- RECORD EXCERPTS:
######

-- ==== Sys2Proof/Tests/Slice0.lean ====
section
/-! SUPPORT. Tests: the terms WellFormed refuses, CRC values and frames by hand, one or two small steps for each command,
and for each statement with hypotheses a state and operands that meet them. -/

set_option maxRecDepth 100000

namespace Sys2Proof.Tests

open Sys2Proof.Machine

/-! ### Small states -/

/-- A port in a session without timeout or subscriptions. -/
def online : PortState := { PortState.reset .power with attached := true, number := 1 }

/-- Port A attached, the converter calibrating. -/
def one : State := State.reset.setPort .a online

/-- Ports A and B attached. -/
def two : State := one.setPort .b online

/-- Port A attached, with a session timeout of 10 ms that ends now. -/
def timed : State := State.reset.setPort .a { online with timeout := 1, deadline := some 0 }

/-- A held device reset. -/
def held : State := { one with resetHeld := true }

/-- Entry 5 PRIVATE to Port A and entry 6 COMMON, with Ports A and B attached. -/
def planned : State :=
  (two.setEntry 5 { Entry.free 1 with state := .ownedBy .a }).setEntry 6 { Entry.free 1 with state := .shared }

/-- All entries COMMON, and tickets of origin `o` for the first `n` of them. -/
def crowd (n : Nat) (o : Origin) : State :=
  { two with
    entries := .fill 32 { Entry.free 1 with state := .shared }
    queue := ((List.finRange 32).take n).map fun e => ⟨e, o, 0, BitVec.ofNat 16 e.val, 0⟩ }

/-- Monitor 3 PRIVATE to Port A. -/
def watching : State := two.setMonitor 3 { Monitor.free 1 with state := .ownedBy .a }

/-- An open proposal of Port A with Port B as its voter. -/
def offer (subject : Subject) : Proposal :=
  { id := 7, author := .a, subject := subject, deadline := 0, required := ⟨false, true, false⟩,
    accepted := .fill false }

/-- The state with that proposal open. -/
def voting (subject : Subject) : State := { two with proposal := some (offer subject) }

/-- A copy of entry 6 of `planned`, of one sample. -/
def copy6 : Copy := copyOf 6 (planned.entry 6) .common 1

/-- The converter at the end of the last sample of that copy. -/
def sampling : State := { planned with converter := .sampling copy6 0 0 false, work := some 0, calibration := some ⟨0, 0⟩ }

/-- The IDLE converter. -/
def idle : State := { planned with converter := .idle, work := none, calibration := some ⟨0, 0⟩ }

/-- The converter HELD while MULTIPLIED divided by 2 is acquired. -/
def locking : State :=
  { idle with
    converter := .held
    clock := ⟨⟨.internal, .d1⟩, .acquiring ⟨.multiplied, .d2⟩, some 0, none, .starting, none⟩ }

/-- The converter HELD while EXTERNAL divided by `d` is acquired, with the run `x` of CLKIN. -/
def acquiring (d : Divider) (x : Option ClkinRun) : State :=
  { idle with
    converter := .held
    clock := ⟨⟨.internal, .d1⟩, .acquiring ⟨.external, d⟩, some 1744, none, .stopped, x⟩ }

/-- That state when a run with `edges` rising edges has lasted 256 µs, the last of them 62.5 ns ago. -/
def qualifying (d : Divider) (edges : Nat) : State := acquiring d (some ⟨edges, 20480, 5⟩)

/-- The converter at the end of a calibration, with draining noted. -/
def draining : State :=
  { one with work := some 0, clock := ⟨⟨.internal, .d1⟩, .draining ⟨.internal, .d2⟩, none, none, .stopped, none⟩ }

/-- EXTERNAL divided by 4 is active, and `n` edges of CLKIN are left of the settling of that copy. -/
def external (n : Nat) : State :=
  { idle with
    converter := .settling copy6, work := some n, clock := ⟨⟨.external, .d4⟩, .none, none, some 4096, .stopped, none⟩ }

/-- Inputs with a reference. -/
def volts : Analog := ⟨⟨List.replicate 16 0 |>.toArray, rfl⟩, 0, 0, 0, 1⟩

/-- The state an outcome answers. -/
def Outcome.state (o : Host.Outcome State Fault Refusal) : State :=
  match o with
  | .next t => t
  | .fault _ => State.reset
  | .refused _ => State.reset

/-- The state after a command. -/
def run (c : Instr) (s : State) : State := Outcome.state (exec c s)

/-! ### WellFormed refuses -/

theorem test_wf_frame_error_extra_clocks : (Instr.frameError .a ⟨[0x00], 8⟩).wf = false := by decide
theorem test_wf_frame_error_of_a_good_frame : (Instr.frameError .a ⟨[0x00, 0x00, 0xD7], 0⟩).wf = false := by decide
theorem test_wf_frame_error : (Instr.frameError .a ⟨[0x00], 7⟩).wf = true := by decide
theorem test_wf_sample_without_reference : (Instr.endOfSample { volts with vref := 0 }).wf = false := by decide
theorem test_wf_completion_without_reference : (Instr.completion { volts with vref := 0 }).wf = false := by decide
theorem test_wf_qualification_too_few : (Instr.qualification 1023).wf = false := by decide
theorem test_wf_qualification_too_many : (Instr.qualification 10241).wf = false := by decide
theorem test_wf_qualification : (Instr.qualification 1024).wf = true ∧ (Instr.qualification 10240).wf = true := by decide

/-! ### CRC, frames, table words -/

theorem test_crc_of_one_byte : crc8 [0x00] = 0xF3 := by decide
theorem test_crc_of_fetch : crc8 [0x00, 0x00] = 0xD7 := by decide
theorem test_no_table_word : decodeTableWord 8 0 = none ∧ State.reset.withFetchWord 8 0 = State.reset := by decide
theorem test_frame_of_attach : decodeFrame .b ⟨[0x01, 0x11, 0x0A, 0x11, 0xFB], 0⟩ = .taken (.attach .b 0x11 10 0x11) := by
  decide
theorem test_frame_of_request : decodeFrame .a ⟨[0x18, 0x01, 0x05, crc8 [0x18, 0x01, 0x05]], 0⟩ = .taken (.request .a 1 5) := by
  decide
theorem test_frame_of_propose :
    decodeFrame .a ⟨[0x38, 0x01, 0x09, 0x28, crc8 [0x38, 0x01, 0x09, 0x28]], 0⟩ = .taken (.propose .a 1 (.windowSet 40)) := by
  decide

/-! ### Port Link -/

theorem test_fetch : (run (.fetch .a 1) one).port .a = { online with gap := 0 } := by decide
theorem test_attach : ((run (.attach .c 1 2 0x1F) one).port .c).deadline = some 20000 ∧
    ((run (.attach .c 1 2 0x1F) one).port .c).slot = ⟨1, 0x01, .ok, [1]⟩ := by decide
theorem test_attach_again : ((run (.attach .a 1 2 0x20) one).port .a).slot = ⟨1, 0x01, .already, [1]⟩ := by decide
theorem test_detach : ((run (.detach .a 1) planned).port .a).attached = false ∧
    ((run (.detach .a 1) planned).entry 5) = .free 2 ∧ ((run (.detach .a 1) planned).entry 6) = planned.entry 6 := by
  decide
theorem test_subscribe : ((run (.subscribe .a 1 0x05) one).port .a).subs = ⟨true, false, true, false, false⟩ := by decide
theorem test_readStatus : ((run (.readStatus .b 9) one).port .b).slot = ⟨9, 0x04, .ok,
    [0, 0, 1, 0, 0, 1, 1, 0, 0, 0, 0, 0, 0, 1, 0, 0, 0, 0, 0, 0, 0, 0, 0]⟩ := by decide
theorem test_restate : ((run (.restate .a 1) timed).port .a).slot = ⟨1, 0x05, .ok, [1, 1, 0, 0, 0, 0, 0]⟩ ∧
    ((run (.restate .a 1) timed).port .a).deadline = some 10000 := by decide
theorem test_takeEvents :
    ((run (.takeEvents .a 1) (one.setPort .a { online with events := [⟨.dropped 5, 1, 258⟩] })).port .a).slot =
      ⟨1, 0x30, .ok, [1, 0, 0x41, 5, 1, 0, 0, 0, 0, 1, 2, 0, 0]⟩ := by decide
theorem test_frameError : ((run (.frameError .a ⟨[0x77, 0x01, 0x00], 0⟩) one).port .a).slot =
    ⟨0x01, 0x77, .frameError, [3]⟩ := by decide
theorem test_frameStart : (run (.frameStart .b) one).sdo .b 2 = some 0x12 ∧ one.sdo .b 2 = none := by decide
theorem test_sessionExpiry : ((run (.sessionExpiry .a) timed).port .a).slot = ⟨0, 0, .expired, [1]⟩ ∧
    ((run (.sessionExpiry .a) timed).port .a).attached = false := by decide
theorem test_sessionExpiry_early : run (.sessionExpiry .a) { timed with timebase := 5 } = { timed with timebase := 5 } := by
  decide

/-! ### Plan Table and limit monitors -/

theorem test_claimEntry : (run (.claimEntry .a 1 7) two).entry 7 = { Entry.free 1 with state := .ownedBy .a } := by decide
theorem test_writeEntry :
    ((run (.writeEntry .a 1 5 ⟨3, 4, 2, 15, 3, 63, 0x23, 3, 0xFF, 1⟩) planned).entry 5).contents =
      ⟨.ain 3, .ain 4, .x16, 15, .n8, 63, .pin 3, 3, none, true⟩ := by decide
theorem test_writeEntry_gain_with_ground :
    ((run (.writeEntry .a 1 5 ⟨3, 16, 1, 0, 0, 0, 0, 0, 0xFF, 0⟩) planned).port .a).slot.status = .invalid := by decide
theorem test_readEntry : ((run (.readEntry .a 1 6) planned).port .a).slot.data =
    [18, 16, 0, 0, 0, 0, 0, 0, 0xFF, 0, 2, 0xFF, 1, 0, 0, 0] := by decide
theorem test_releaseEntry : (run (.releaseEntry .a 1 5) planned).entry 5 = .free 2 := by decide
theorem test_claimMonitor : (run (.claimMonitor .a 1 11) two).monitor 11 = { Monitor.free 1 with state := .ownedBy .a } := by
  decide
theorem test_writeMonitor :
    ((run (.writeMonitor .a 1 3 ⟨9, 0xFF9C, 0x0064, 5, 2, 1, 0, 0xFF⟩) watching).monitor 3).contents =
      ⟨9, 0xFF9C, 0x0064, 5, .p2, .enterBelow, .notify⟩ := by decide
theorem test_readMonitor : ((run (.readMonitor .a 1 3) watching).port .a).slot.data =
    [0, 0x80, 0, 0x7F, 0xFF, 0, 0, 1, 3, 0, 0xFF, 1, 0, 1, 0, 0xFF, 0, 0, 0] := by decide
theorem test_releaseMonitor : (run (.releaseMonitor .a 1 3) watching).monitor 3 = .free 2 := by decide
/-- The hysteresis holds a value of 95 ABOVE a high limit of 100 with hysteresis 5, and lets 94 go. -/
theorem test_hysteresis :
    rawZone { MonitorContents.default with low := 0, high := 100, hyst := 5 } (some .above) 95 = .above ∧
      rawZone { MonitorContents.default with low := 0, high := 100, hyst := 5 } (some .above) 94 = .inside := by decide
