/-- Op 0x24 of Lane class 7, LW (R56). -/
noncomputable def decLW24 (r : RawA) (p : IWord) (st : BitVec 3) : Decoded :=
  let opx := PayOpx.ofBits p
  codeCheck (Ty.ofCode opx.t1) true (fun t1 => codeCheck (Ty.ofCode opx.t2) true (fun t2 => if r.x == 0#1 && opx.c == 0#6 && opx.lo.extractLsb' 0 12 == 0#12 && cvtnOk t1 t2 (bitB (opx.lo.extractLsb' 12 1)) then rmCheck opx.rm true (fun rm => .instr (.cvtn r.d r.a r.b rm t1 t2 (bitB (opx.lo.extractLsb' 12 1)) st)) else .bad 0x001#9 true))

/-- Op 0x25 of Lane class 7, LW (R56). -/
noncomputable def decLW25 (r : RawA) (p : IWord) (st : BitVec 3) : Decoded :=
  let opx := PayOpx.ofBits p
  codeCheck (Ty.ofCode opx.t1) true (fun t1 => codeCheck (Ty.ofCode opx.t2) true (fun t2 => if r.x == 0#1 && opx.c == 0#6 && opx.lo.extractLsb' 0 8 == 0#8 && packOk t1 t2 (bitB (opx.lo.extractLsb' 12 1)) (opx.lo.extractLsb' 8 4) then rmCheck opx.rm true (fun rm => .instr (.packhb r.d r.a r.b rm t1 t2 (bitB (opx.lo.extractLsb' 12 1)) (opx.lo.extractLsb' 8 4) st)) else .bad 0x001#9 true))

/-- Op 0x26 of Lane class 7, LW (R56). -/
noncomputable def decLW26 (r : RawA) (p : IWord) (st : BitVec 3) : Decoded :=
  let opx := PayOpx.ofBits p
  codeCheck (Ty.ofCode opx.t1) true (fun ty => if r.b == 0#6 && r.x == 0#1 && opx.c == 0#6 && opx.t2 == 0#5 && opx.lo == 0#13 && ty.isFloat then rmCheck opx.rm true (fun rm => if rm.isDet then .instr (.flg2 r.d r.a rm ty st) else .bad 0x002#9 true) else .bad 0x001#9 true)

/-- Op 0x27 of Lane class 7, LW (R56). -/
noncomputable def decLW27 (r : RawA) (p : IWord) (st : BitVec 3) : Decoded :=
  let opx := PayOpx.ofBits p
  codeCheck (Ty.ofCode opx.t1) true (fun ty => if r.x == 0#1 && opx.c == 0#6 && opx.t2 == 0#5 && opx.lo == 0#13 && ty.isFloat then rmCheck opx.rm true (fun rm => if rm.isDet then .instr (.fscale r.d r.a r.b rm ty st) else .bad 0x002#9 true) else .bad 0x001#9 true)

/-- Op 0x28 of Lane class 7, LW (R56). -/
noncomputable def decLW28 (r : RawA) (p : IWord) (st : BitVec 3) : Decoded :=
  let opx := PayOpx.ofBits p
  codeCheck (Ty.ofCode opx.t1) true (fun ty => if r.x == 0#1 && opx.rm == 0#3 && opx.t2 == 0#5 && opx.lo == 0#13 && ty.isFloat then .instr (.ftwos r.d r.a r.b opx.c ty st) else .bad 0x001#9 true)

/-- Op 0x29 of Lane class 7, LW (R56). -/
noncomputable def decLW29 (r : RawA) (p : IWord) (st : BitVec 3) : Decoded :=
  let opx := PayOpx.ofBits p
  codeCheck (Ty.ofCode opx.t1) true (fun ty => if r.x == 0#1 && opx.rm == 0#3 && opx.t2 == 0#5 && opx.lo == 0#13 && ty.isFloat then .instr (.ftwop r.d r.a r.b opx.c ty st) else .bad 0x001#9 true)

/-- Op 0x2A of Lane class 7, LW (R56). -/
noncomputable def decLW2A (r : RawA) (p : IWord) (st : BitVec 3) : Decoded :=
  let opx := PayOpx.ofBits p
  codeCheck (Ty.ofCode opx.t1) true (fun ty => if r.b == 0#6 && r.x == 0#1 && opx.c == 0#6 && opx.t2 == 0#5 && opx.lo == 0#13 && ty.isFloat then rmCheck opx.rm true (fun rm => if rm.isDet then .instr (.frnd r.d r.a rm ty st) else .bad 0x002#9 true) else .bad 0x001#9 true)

######

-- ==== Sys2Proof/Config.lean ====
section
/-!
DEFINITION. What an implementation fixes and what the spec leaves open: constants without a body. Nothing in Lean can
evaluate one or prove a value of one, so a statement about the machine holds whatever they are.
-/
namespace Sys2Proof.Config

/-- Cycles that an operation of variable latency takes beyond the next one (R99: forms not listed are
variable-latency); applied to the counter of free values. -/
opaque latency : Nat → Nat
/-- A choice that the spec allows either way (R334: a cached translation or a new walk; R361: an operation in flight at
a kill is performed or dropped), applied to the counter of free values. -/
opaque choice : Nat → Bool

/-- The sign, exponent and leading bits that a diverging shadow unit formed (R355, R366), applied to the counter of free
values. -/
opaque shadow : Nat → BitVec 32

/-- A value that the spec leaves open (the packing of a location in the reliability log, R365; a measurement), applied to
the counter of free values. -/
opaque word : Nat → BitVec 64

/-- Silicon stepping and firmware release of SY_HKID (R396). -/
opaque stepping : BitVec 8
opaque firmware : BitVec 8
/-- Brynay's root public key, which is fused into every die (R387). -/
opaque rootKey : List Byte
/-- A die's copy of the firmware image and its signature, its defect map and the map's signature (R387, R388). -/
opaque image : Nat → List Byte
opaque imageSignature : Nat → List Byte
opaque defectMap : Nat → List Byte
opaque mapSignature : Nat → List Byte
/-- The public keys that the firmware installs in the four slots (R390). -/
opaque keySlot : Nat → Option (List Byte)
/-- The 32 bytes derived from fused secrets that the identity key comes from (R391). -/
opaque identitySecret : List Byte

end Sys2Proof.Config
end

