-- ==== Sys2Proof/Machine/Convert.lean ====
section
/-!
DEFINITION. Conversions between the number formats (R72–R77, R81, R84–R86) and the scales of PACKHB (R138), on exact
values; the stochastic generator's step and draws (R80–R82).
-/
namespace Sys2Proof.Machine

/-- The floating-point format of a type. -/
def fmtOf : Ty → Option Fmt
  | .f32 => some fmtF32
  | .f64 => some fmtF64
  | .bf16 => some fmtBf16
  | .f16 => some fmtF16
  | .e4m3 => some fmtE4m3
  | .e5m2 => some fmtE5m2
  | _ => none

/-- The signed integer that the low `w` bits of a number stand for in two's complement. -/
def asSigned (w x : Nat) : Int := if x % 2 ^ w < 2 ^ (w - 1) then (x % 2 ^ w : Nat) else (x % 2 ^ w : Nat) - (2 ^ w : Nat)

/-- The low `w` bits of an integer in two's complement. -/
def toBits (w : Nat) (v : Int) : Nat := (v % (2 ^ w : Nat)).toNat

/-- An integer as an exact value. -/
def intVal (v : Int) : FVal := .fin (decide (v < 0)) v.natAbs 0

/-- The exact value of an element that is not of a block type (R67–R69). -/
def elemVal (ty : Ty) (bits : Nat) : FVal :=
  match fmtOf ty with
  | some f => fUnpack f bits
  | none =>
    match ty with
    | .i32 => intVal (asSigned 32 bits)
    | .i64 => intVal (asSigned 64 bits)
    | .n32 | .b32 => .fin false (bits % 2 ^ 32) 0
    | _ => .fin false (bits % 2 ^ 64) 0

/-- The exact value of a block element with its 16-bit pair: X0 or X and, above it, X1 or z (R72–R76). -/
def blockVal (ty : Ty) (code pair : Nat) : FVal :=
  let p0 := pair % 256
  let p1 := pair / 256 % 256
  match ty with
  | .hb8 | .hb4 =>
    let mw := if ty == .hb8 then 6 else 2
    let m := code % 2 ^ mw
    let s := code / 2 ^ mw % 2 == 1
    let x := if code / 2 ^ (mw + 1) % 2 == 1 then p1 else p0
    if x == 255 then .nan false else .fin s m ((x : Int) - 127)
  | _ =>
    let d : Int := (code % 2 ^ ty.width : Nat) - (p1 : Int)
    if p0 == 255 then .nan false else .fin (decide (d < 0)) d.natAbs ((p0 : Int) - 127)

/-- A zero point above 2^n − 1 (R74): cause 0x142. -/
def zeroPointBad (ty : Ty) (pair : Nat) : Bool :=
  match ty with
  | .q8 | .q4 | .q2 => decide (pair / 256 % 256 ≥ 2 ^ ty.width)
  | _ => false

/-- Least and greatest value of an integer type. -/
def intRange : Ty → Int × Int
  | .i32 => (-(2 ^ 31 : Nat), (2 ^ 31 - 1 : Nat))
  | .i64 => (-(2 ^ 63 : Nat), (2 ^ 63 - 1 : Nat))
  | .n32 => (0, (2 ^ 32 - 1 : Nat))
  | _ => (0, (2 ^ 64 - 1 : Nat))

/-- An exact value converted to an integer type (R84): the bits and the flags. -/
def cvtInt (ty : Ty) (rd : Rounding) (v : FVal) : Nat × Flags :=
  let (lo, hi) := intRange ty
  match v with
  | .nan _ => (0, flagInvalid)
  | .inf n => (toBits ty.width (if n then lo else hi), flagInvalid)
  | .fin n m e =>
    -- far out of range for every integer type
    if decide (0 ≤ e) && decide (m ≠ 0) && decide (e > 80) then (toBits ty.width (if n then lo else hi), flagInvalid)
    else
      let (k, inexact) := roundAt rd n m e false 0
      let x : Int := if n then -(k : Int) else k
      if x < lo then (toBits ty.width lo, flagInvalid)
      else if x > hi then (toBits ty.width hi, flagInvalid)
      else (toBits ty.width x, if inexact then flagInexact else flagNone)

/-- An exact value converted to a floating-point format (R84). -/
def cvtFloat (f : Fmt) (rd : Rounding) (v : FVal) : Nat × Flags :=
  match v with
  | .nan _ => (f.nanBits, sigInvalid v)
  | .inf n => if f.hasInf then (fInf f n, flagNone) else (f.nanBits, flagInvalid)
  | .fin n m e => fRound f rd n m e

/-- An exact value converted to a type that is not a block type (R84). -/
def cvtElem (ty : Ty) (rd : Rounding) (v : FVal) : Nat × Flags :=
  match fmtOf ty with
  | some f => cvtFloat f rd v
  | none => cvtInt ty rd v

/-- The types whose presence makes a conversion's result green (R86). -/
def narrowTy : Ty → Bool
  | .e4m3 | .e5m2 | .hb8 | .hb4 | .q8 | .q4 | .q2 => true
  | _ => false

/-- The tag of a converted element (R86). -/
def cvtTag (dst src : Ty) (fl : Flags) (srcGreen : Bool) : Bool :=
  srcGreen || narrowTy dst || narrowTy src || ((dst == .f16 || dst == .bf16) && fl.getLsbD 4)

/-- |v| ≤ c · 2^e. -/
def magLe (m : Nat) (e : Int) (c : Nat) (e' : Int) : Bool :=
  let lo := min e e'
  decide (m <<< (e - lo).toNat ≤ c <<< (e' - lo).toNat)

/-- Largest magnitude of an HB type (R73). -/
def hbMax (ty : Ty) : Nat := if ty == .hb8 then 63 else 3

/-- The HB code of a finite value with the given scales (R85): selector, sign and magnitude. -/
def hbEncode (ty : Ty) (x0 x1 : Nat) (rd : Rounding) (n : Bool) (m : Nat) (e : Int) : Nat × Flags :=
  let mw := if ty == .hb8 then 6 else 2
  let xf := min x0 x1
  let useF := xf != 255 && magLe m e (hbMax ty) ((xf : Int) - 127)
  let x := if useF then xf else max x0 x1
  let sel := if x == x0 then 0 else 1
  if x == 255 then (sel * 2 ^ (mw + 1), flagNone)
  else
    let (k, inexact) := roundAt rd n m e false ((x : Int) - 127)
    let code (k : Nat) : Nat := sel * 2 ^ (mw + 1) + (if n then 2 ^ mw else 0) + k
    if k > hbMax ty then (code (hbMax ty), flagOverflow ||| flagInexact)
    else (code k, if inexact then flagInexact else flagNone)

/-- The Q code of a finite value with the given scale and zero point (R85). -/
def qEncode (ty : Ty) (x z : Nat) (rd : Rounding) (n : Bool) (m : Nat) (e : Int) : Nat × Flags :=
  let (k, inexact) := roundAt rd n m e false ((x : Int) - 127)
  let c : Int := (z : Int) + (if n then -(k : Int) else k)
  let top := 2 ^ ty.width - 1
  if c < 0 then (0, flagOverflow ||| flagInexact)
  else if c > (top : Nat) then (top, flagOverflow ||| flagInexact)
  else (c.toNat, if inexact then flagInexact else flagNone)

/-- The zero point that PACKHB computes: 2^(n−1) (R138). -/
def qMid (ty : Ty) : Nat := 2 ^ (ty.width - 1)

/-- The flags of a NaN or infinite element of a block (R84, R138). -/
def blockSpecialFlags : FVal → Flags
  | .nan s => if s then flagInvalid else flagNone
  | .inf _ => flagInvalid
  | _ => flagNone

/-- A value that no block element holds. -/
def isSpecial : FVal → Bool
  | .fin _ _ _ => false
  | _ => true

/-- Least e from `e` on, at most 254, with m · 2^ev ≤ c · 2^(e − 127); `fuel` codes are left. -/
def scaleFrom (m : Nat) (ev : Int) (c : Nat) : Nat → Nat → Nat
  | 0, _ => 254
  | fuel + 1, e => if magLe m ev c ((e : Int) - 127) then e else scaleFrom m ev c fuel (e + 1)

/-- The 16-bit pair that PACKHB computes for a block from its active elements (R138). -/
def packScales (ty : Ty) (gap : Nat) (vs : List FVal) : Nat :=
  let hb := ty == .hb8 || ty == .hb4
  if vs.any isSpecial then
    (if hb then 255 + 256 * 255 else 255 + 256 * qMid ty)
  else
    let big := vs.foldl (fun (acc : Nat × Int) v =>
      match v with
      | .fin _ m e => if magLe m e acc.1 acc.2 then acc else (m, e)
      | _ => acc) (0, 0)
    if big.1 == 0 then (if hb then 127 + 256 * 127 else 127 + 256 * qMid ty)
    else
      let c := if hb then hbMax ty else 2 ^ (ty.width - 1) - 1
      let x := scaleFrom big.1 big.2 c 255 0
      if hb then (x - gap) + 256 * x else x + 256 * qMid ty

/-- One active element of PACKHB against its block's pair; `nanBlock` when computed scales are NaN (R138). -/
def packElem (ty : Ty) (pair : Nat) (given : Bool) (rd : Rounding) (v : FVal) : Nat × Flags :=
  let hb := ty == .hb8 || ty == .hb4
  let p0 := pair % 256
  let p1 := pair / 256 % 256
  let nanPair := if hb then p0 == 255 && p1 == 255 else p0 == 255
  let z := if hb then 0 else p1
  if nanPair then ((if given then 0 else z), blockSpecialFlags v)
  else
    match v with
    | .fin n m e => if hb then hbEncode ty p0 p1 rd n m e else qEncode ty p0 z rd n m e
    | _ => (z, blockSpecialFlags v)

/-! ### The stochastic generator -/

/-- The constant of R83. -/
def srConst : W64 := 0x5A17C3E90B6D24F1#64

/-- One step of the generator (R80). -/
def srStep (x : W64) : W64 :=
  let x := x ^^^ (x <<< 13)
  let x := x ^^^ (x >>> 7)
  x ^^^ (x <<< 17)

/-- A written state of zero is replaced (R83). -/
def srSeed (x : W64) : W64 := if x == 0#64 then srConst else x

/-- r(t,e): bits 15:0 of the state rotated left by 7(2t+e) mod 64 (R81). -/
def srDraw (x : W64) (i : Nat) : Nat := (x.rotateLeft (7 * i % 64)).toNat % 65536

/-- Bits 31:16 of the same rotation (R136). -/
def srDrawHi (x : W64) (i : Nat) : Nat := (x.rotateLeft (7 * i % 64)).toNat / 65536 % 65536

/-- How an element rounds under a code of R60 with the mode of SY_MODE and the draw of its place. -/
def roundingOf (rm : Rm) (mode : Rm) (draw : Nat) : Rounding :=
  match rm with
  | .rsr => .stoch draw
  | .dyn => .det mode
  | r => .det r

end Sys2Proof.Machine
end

######

- WORK REQUIRED: Filter the records down to the lines that contain the string "Least", and copy those lines.

- FINISHED EXERCISE:
/-- Least and greatest value of an integer type. -/
/-- Least e from `e` on, at most 254, with m · 2^ev ≤ c · 2^(e − 127); `fuel` codes are left. -/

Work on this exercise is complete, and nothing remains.